Homes reconfigures elements of this story – including her adoption by a couple who had not long previously lost their infant son – in The Unfolding, where they sit, with no apparent affinity, in the middle of a frantic and surreal exploration of the embryonic days of the MAGA movement. What has a story of a group of wealthy, privileged men so horrified by Barack Obama’s victory over John McCain that they immediately form a secret cabal to right this wrong to do with the complex intimacies of a family tragedy?

Everything, as it turns out. The Unfolding is a novel about how trauma and its repression will wreak havoc when it inevitably returns; how a failure to acknowledge it will distort and disrupt one’s actions, possibly in perpetuity; and how such a state of affairs might apply just as well to the development of nations and societies as of families. Like the sinkhole that opens up in a rich man’s lawn in Homes’s novel This Book Will Save Your Life, published the year before her memoir, the psychic chasm will swallow everything.

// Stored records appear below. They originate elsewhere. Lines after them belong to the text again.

-- ==== Sys2Proof/Machine/Session.lean ====
section
/-! DEFINITION. A session (60_exceptions R121-R126, R133, R139): the host's operations, one at a time between steps, in any order, and the state a fault leaves. -/
namespace Sys2Proof.Machine

/-- The state a faulting step leaves but for `fault` and PC: unspecified (R125, U3).
FREE VALUE (D21, log entry 19): it has no body, so nothing can be proved of it. -/
opaque stateAfterFault : State → Fault → State

/-- After a fault (R124, R125): the record is in `fault`, PC is the faulting step's, the session's parameters stay,
and everything else is the free value. -/
def State.recordFault (s : State) (f : Fault) : State :=
  { stateAfterFault s f with pc := s.pc, fault := some f, params := s.params }

/-- The host operations that may change the state after construction (R133). -/
inductive HostOp where
  | step
  | tick
  | keyEvent (k : Nat) (pressed : Bool)
  | acknowledgeDisplay
  deriving DecidableEq, Repr

/-- A `step()` as the host sees it: a fault is recorded, and later steps are refused (R124, R125). -/
def State.hostStep (s : State) : Result :=
  match step s with
  | .next t => .next t
  | .fault f => .next (s.recordFault f)
  | .refused r => .refused r

/-- One atomic host operation (R133, R139). -/
def State.apply (s : State) : HostOp → Result
  | .step => s.hostStep
  | .tick => .next s.tick
  | .keyEvent k pressed => s.keyEvent k pressed
  | .acknowledgeDisplay => .next s.acknowledgeDisplay

/-- A schedule of host operations; it ends early at one that the model refuses. -/
def State.session (s : State) : List HostOp → Result
  | [] => .next s
  | op :: ops =>
    match s.apply op with
    | .next t => t.session ops
    | .fault f => .fault f
    | .refused r => .refused r

end Sys2Proof.Machine
end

Not that this is how ‘the Big Guy’, The Unfolding’s central character, would see it. As the novel opens, he sits distraught in the bar of the Biltmore Hotel in Arizona, the site of McCain’s results party, drinking whisky and plotting ‘a forced correction’ to the nightmare from which there is no waking. By the end of the evening, he is asking the bartender to rustle him up soft-boiled eggs and toast soldiers.

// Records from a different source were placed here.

/-! ## Loads, sums and logic (R89 to R95, R116) -/

/-- Settles O19: the register written holds the operand. -/
theorem loadsCopyTheirOperand : Obligations.LoadsCopyTheirOperand := fun x y nn s =>
  ⟨⟨_, rfl, s.reg_setReg_same x nn, rfl⟩, ⟨_, rfl, s.reg_setReg_same x (s.reg y), rfl⟩,
    ⟨_, rfl, s.reg_setReg_same x s.dt, rfl⟩⟩

/-- Settles O20: V[X] is the only register written. -/
theorem addByteWrapsWithoutAFlag : Obligations.AddByteWrapsWithoutAFlag := by
  refine fun x nn s => ⟨_, rfl, ?_, fun r hr => s.reg_setReg_ne hr _, rfl⟩
  rw [State.reg_advance, State.reg_setReg_same, BitVec.toNat_add]

/-- Settles O21: V[X] is the only register written, with the operation of each pair of bits. -/
theorem logicWorksBitByBit : Obligations.LogicWorksBitByBit := by
  refine fun x y s => ⟨⟨_, rfl, fun k _ => ?_, fun r hr => s.reg_setReg_ne hr _, rfl⟩,
    ⟨_, rfl, fun k _ => ?_, fun r hr => s.reg_setReg_ne hr _, rfl⟩,
    ⟨_, rfl, fun k _ => ?_, fun r hr => s.reg_setReg_ne hr _, rfl⟩⟩
  · rw [State.reg_advance, State.reg_setReg_same, BitVec.getLsbD_or]
  · rw [State.reg_advance, State.reg_setReg_same, BitVec.getLsbD_and]
  · rw [State.reg_advance, State.reg_setReg_same, BitVec.getLsbD_xor, Bool.bne_eq_xor]

/-- Settles O22: the carry is of the operands from before, and its write to VF is the last. -/
theorem addRegistersCarriesIntoVF : Obligations.AddRegistersCarriesIntoVF := by
  refine fun x y s => ⟨_, rfl, ?_, fun hX => ?_, fun r hr hF => ?_, rfl⟩
  · rw [State.reg_advance, State.reg_setFlag_vF]
    exact flagByte_decide_toNat _
  · rw [State.reg_advance, State.reg_setFlag_ne _ hX, State.reg_setReg_same, BitVec.toNat_add]
  · rw [State.reg_advance, State.reg_setFlag_ne _ hF, State.reg_setReg_ne _ hr]

end Sys2Proof.Machine

/-! SUPPORT. I and memory (42_index_memory): when the loads and stores at I, I + 1, ... complete, what they leave of I and
PC, and which fault they raise otherwise. -/
namespace Sys2Proof.Machine

/-! ## I and the font (R103 to R105) -/

/-- Settles O28: NNN is zero-extended, the sum wraps at 16 bits, and I is all that is written. -/
theorem indexLoadsAndAdds : Obligations.IndexLoadsAndAdds := by
  refine fun nnn x s => ⟨⟨_, rfl, zextAddr_toNat nnn, fun _ => rfl, rfl⟩, ⟨_, rfl, ?_, fun _ => rfl, rfl⟩⟩
  rw [State.advance_i, State.setI_i, BitVec.toNat_add, zextByte_toNat]

theorem glyphAddr_toNat (d : Fin 16) : (glyphAddr d).toNat = 5 * d.val :=
  (BitVec.toNat_ofNat _ _).trans (Nat.mod_eq_of_lt (by omega))

/-- Settles O29: V[X] is a digit, or it is not. -/
theorem fontAddressIsFiveTimesTheDigit : Obligations.FontAddressIsFiveTimesTheDigit := by
  refine fun x s => ⟨fun hle => ?_, fun hgt => ?_⟩
  · have hdigit : s.digitOf x = .ok ⟨(s.reg x).toNat, by omega⟩ := State.digitOf_ok_iff.2 rfl
    exact ⟨_, orRaise_next_iff.2 ⟨_, hdigit, rfl⟩, glyphAddr_toNat _, rfl⟩
  · exact orRaise_fault_iff.2 (.inl (State.digitOf_error_iff.2 ⟨hgt, rfl⟩))

/-! ## Addresses that may be written or read (R49, R50) -/

theorem AllWritable.valid {a n : Nat} (h : AllWritable a n) : ∀ k < n, valid (a + k) = true :=
  fun k hk => (valid_iff _).2 (h k hk)

theorem State.AllReadable.memRead_ok {s : State} {a n : Nat} (h : s.AllReadable a n) :
    ∀ k < n, ∃ b, s.memRead (a + k) = .ok b := by
  intro k hk
  obtain ⟨hr, b, hb⟩ := h k hk
  exact ⟨b, State.memRead_ok_iff.2 ⟨(readable_iff _).2 hr, hb⟩⟩

theorem State.AllReadable.readBytes_ok {s : State} {a n : Nat} (h : s.AllReadable a n) :
    ∃ bs, s.readBytes a n = .ok bs := by
  cases hread : s.readBytes a n with
  | ok bs => exact ⟨bs, rfl⟩
  | error f =>
    obtain ⟨k, hk, hf⟩ := State.readBytes_error_inv hread
    obtain ⟨b, hb⟩ := h.memRead_ok k hk
    simp [hb] at hf

theorem State.byteAt_of_readBytes {s : State} {a n k : Nat} {bs : List Byte} (h : s.readBytes a n = .ok bs)
    (hk : k < n) : s.byteAt (a + k) = some (bs.getD k 0) := by
  obtain ⟨-, hread⟩ := State.readBytes_ok_iff.1 h
  obtain ⟨-, hbyte⟩ := State.memRead_ok_iff.1 (hread k hk)
  exact hbyte

/-! ## What moving bytes leaves unchanged -/

section
variable (s : State)

@[simp] theorem State.setBytes_i (a : Nat) (bs : List Byte) : (s.setBytes a bs).i = s.i := by rw [State.setBytes_eq]
@[simp] theorem State.setBytes_pc (a : Nat) (bs : List Byte) : (s.setBytes a bs).pc = s.pc := by rw [State.setBytes_eq]
@[simp] theorem State.setBytes_params (a : Nat) (bs : List Byte) : (s.setBytes a bs).params = s.params := by
  rw [State.setBytes_eq]

@[simp] theorem State.loadRegs_i (k : Nat) (bs : List Byte) : (s.loadRegs k bs).i = s.i := by rw [State.loadRegs_eq]
@[simp] theorem State.loadRegs_pc (k : Nat) (bs : List Byte) : (s.loadRegs k bs).pc = s.pc := by rw [State.loadRegs_eq]
@[simp] theorem State.loadRegs_params (k : Nat) (bs : List Byte) : (s.loadRegs k bs).params = s.params := by
  rw [State.loadRegs_eq]

theorem State.byteAt_setBytes_add (a : Nat) {k : Nat} {bs : List Byte} (hk : k < bs.length) :
    (s.setBytes a bs).byteAt (a + k) = some (bs.getD k 0) := by
  rw [State.byteAt_setBytes, if_pos (by omega), Nat.add_sub_cancel_left]

end

/-- I and PC after FX55 or FX65, where `u` is `s` with the bytes moved (R107, R108). -/
theorem State.incrementI_advance {s u : State} (n : Nat) (hi : u.i = s.i) (hparams : u.params = s.params)
    (hpc : u.pc = s.pc) :
    (s.params.loadStoreIncrementsI = false → ((u.incrementI n).advance 2).i = s.i) ∧
    (s.params.loadStoreIncrementsI = true → ((u.incrementI n).advance 2).i.toNat = (s.i.toNat + n) % 65536) ∧
    ((u.incrementI n).advance 2).pc = s.pc + 2 := by
  rw [State.incrementI_eq, hparams]
  refine ⟨fun hstay => ?_, fun hmove => ?_, ?_⟩
  · simp [hstay, hi]
  · simp [hmove, hi]
  · simp [hpc]

/-! ## Stores and loads that complete (R106 to R108) -/

theorem exec_ldBVx_completes (x : RegIdx) {s : State} (h : AllWritable s.indexAddr 3) :
    exec (.ldBVx x) s = .next ((s.setBytes s.indexAddr (decimalDigits (s.reg x))).advance 2) :=
  orRaise_next_iff.2 ⟨_, State.writeBytes_ok_iff.2 ⟨h.valid, rfl⟩, rfl⟩

theorem exec_ldMemIVx_completes {x : RegIdx} {s : State} (h : AllWritable s.indexAddr (x.val + 1)) :
    exec (.ldMemIVx x) s = .next (((s.setBytes s.indexAddr (s.regsUpTo x)).incrementI (x.val + 1)).advance 2) :=
  orRaise_next_iff.2 ⟨_, State.writeBytes_ok_iff.2 ⟨by simpa using h.valid, rfl⟩, rfl⟩

theorem decimalDigits_spec (b : Byte) : ∃ h d u, decimalDigits b = [h, d, u] ∧
    100 * h.toNat + 10 * d.toNat + u.toNat = b.toNat ∧ d.toNat ≤ 9 ∧ u.toNat ≤ 9 := by
  refine ⟨_, _, _, rfl, ?_⟩
  simp only [BitVec.toNat_ofNat]
  omega

/-- Settles O30: the three bytes stored are the digits, and a store changes neither I nor, but for the advance, PC. -/
theorem decimalDigitsAreStored : Obligations.DecimalDigitsAreStored := by
  intro x s hw
  obtain ⟨h, d, u, hdigits, hsum, htens, hunits⟩ := decimalDigits_spec (s.reg x)
  have ht := exec_ldBVx_completes x hw
  rw [hdigits] at ht
  have hbyte : ∀ k < 3, (s.setBytes s.indexAddr [h, d, u]).byteAt (s.indexAddr + k) = some ([h, d, u].getD k 0) :=
    fun k hk => s.byteAt_setBytes_add _ hk
  exact ⟨_, h, d, u, ht, hbyte 0 (by omega), hbyte 1 (by omega), hbyte 2 (by omega), hsum, htens, hunits, rfl, rfl⟩

/-- Settles O31: a read of the bytes stored answers V0 to V[X]. -/
theorem blockStoreWritesTheRegisters : Obligations.BlockStoreWritesTheRegisters := by
  intro x s hw
  have ht := exec_ldMemIVx_completes hw
  refine ⟨_, ht, fun r hr => ?_, State.incrementI_advance (x.val + 1) (by simp) (by simp) (by simp)⟩
  rw [State.byteAt_of_readBytes (readBytes_of_execLdMemIVx ht) (Nat.lt_succ_of_le hr), State.regsUpTo_getD s x r hr]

What he and the bizarre crew of conspirators, who egotistically model themselves on Eisenhower’s emergency committee for the continuation of society, fear that they are on the brink of losing is never made explicit. It might include a threat to their own opportunities for personal enrichment and advancement; but their fears are also – clearly and obscurely at the same time – linked to fantasies of political, social and racial supremacy. Every cloud, though, has a silver lining: if a catastrophe is brewing, only the right sort of men – and naturally they are men – can stop it.

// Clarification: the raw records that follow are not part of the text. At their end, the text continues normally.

/-- A plot passes to a partition, or to none (R319): storage zeroed, budget 0, and the supervisor clears
the counters and reports ready. No queue of another partition names it any longer. -/
def execPlotReassign (plot partition : Nat) (s : State) : Out :=
  if 64 ≤ plot ∨ !s.hartsRun ∨ !s.plotEmpty plot then .next s
  else
    let s := (List.range 12).foldl (fun s k =>
      s.setCore (12 * plot + k) { s.coreAt (12 * plot + k) with left := {}, owner := none }) s
    let part := if partition < 64 then some partition else none
    let s := s.setPlot plot ((s.plotAt plot).passed part)
    .next { s with dies := s.dies.mapVals {} fun _ d =>
      { d with lq := d.lq.mapVals {} fun _ x => x.losePlot plot part } }

/-- R314: a certificate that nothing refuses, signed by a key. -/
def certOk (r : CfgRecord) (clock : Nat) (c : Cert) (key : Nat) : Bool :=
  !r.revoked.contains c.serial && c.notBefore ≤ clock && clock ≤ c.notAfter && c.issuerKey == key &&
    Config.ecdsaVerifies key c.body c.sig

/-- R314: a chain from the peer's certificate up to an anchor. -/
def chainOk (r : CfgRecord) (clock : Nat) : List Cert → Bool
  | [] => false
  | [c] => r.anchors.any fun a => certOk r clock c a
  | c :: d :: t => certOk r clock c d.key && chainOk r clock (d :: t)

/-- R314: an offer that module firmware accepts. The handshake's own signature is judged over the
certificate's bytes: its transcript is outside the model (log 40). -/
def offerOk (r : CfgRecord) (clock : Nat) (o : Offer) : Bool :=
  o.tls13 && o.suiteOk && o.groupOk && o.schemeOk && o.chain.length ≤ 3 && chainOk r clock o.chain &&
    match o.chain with
    | c :: _ => Config.ecdsaVerifies c.key c.body o.proof
    | [] => false

/-- A management session is opened (R314): the module presents its identity key with Ndomon's certificate
over it. -/
def execMgmtSessionOpen (o : Offer) (s : State) : Out :=
  let f := s.fw
  match f.record, f.identity with
  | some r, some (k, c) =>
    if 3 ≤ f.stage && offerOk r f.clock o then
      .next { s with fw := { f with sessions := f.sessions ++ [⟨f.nextSess, k, c⟩], nextSess := f.nextSess + 1 } }
    else .next s
  | _, _ => .next s

/-- A session that is open. -/
def Firmware.open_ (f : Firmware) (sess : Nat) : Bool := f.sessions.any (·.id == sess)

/-- An operation over an open session (R314). -/
def State.session (s : State) (sess : Nat) (f : Firmware → State) : Out :=
  if s.fw.open_ sess then .next (f s.fw) else .next s

/-- R314: module firmware's clock set over a session, to no time before the record's issue. -/
def State.setClock (s : State) (sess t : Nat) : State :=
  let f := s.fw
  if f.open_ sess then
    { s with fw := { f with clock := max t ((f.record.map (·.issueTime)).getD 0), clockNs := 0 } }
  else s

/-- An image or record is updated (R314, R315): accepted, it stands in its slot for the next load. -/
def execImageUpdate (sess slot : Nat) (img : Image) (s : State) : Out :=
  s.session sess fun f =>
    if slot < 2 && imgKinds.any fun k => imageOk f.record k img then
      { s with fw := { f with flash := f.flash.set none (2 * imgKind img + slot) (some img) } }
    else s

/-- R322, R314: everything volatile goes; the flash, MTIME and the sessions stay. -/
def State.dropped (s : State) : State :=
  { agenda := s.agenda, core := s.core, stream := s.stream, free := s.free, nextUid := s.nextUid,
    mtime := s.mtime, peers := s.peers,
    fw := { s.fw with stage := 0, record := none, trained := false, identity := none, shares := [] } }

/-- Power and reset over a session (R314). -/
def execPowerReset (sess : Nat) (op : PowerOp) (s : State) : Out :=
  s.session sess fun f =>
    let powered (b : Bool) (s : State) : State := { s with fw := { s.fw with powered := b } }
    match op with
    | .powerOff => powered false s.dropped
    | .powerOn => if f.powered then s else powered true s.dropped
    | .reset => s.dropped

/-- Telemetry is returned over a session (R314). -/
def execTelemetry (sess : Nat) (s : State) : Out :=
  s.session sess fun f =>
    { s.nextFree with fw := { f with outbox := f.outbox ++ [Config.telemetryBytes s.free] } }

/-- The console of the operating system (R314): input for it, and the output that has come from it. -/
def execConsole (sess : Nat) (input : List Byte) (s : State) : Out :=
  s.session sess fun f =>
    { s with fw := { f with conIn := f.conIn ++ input, conOut := [],
                            outbox := if f.conOut = [] then f.outbox else f.outbox ++ [f.conOut] } }

/-- Above 95 °C the Reeve lowers its plots' budgets (R322). -/
def execThermalThrottle (die temp : Nat) (budgets : List Nat) (s : State) : Out :=
  if 95 < temp && (s.dieAt die).reeve.up then
    .next ((List.range 8).foldl (fun s k =>
      let p := s.plotAt (8 * die + k)
      s.setPlot (8 * die + k) { p with budget := min p.budget (budgets.getD k p.budget) }) s)
  else .next s

/-- At 110 °C module firmware powers the module down (R322). -/
def execThermalShutdown (temp : Nat) (s : State) : Out :=
  if 110 ≤ temp then
    let s := s.dropped
    .next { s with fw := { s.fw with powered := false } }
  else .next s

/-- A module without coolant flow is held in reset (R322). -/
def execCoolantLoss (s : State) : Out :=
  let s := s.dropped
  .next { s with fw := { s.fw with coolant := false } }

/-- R322: module firmware divides the power budget of the compute dies among them, in watts. -/
def State.powerShares (s : State) (w : List Nat) : State :=
  if w.length = 8 ∧ w.sum ≤ 8400 ∧ 3 ≤ s.fw.stage then { s with fw := { s.fw with shares := w } } else s

/-- R322: coolant flows again. -/
def State.coolantFlow (s : State) : State := { s with fw := { s.fw with coolant := true } }

/-- A flit on a module port (R320): one that fails its CRC is sent again; a good one is a heartbeat, and a
write it carries, of at most its 64 bytes, lands in a writable export (R301, R313). -/
def execLinkFlit (port : Nat) (crcOk : Bool) (load : FlitLoad) (s : State) : Out :=
  let p := s.ports.get {} port
  let put (p : ModPort) : State := { s with ports := s.ports.set {} port p }
  if 16 ≤ port ∨ !p.up then .next s
  else if !crcOk then .next (put { p with retries := p.retries + 1 })
  else
    let s := put { p with silentNs := 0 }
    match load with
    | .idle => .next s
    | .write n off b =>
      match s.exports.get none n with
      | some e =>
        if e.valid && e.writable && b.length ≤ 64 && off + b.length ≤ e.length &&
            !(s.peers.get {} p.peer).fenced then
          outOf (s.devWrite (e.base + off) b)
        else .next s
      | none => .next s

/-- A link is declared down after 1 ms without heartbeats (R321). -/
def execLinkDown (port : Nat) (s : State) : Out :=
  let p := s.ports.get {} port
  if p.up && 1000000 ≤ p.silentNs then .next { s with ports := s.ports.set {} port { p with up := false } }
  else .next s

Homes is a funny, funny writer: her wild and satirical imagining of the group’s planning meetings leaves you in no doubt that you wouldn’t trust them to change the oil in your car, let alone a regime; they all seem quite mad. A particularly unhinged scene has them conducting target practice on some old dressmaker’s dummies belonging to the Big Guy’s wife, now safely tucked away in the Betty Ford Clinic. Unsurprisingly there is a weird erotic charge to the whole tableau, made even odder when a private militia turns up in helicopters and mistakenly believe they are responsible for the strewn heads and torsos on their makeshift landing patch.

Funny, of course, until it’s terrifying. The Unfolding runs from election night to the inauguration, by which time the group have begun to hit on the idea of birtherism, and the power of conspiracy more generally. The reader knows where this leads: straight to the Capitol on 6 January last year and QAnon and dangerous dimwits in antlers.

Where it has come from, and how this relates to the novel’s other strand – the slow awakening of the Big Guy’s daughter Meghan to the fractures in her family and the cover-ups that have ensured that they haven’t healed – is a more subtle unfolding. Telling yourself, or being told, a story about your parentage, your origins, your identity, Homes seems to say, is all very well until someone pulls the rug. Whether you choose at that moment to look at what’s beneath it or simply write a cheque for a larger, better one is up to you.